/-- The byte ranges received of the stream a fragment names. -/
def Dev.fragGot (d : Dev) (i p : Nat) (h : Bytes) : List (Nat × Nat) :=
  if hKind h = tkLOAN then match d.rnd.loansIn.find? (fun l => l.shard == i && l.next == hAcc h) with | some l => l.got | none => []
  else match d.rnd.streams.find? (fun t => t.named i p (hAcc h)) with | some t => t.got | none => []

/-- Does another fragment of the same bytes wait for its drain? -/
def Dev.draining (d : Dev) (slot : Nat) (h : Bytes) : Bool :=
  d.wxu.drains.any (fun x => x.slot == slot && hKind x.hdr == hKind h && hAcc x.hdr == hAcc h && hShard x.hdr == hShard h && hFragIx x.hdr == hFragIx h)

/-- The check of R488 a fragment fails, by the counter that counts it. -/
def Dev.fragBad (d : Dev) (f : VFrame) : Option FRef :=
  let h := f.hdr
  let s := f.slot
  let at_ := hFragIx h * 2 ^ hFrag h
  if hEpoch h ≠ d.get WXU.EPOCH.CURRENT then some WXU.EPOCH_DISCARDS.COUNT
  else if !d.slotOpen s ∨ d.slotGen s ≠ hRecvGen h then some WXU.STALE_GEN.COUNT
  else match d.rnd.cfg, d.pslot s with
    | some c, some p => match c.fragShard s (hShard h) with
      | none => some WXU.MALFORMED.COUNT
      | some (i, sh, pi) =>
        let loan : Bool := hKind h == tkLOAN
        if hFrag h ≠ c.fragLog2 ∨ (if loan then alignUp (tessWorst sh.count true) 128 else c.bound sh) < at_ + hLen h then some WXU.MALFORMED.COUNT
        else if !loan ∧ p.limitSent < hAcc h then some WXU.MALFORMED.COUNT
        else if !loan ∧ !d.windowOpen i pi (hAcc h) then some WXU.LATE_DISCARDED.COUNT
        else if ivHas (d.fragGot i pi h) at_ (at_ + hLen h) ∨ d.draining s h then some WXU.DUP_FRAGMENTS.COUNT
        else none
    | _, _ => some WXU.MALFORMED.COUNT

/-- An authenticated fragment: discarded with its DSEQ released, or it waits for its drain. -/
def Dev.fragment (d : Dev) (f : VFrame) (b : Bytes) : Dev :=
  let s := f.slot
  let n := hDseq f.hdr
  let d := d.onPslot s (fun p => { p with lastUse := d.now, arrived := if p.dseqOpen n then p.arrived ++ [(n, d.now)] else p.arrived })
  let d := match d.fragBad f with
    | some c => ((d.bump c 1).freeCells f.hdr).release s n
    | none => { d with wxu.drains := d.wxu.drains ++ [(⟨s, f.hdr, b⟩ : Drain)] }
  d.gapNack s

/-- CIPHER_OPEN_COMPLETE's effect. -/
def Dev.openComplete (d : Dev) (pr : Nat) : Dev :=
  match d.cpair pr with
  | some (.openFrame f k x) =>
    if d.sec.upset.contains pr then
      match d.cipherFault pr (.openFrame f k x) with
      | (d, true) => (d.freeCells f.hdr).keyRelease
      | (d, false) => d
    else
      let d := (d.setCpair pr none).countBlocks false (ceilDiv f.text.length 16)
      let d := match d.key k with
        | some ⟨.session s, false⟩ => match s.open_ f with
          | (_, none) => d.openFail f
          | (w, some b) =>
            let live : Bool := d.slotOpen f.slot && d.get (WXU.SLOT_KEY.KEY_SLOT f.slot) == k
            let d := if live then d.openPass f.slot k w s f else d
            if hIsData f.hdr then d.fragment f b else if live then d.control f b else d
        | _ => d.freeCells f.hdr
      d.keyRelease
  | some (.core r x) => if le r 0 1 = 2 then d.coreComplete pr r x else d
  | _ => d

···

**What is required:**
How many of the lines above include the string "openFrame"? Reply with the number by itself.

**Solution to this problem:**
2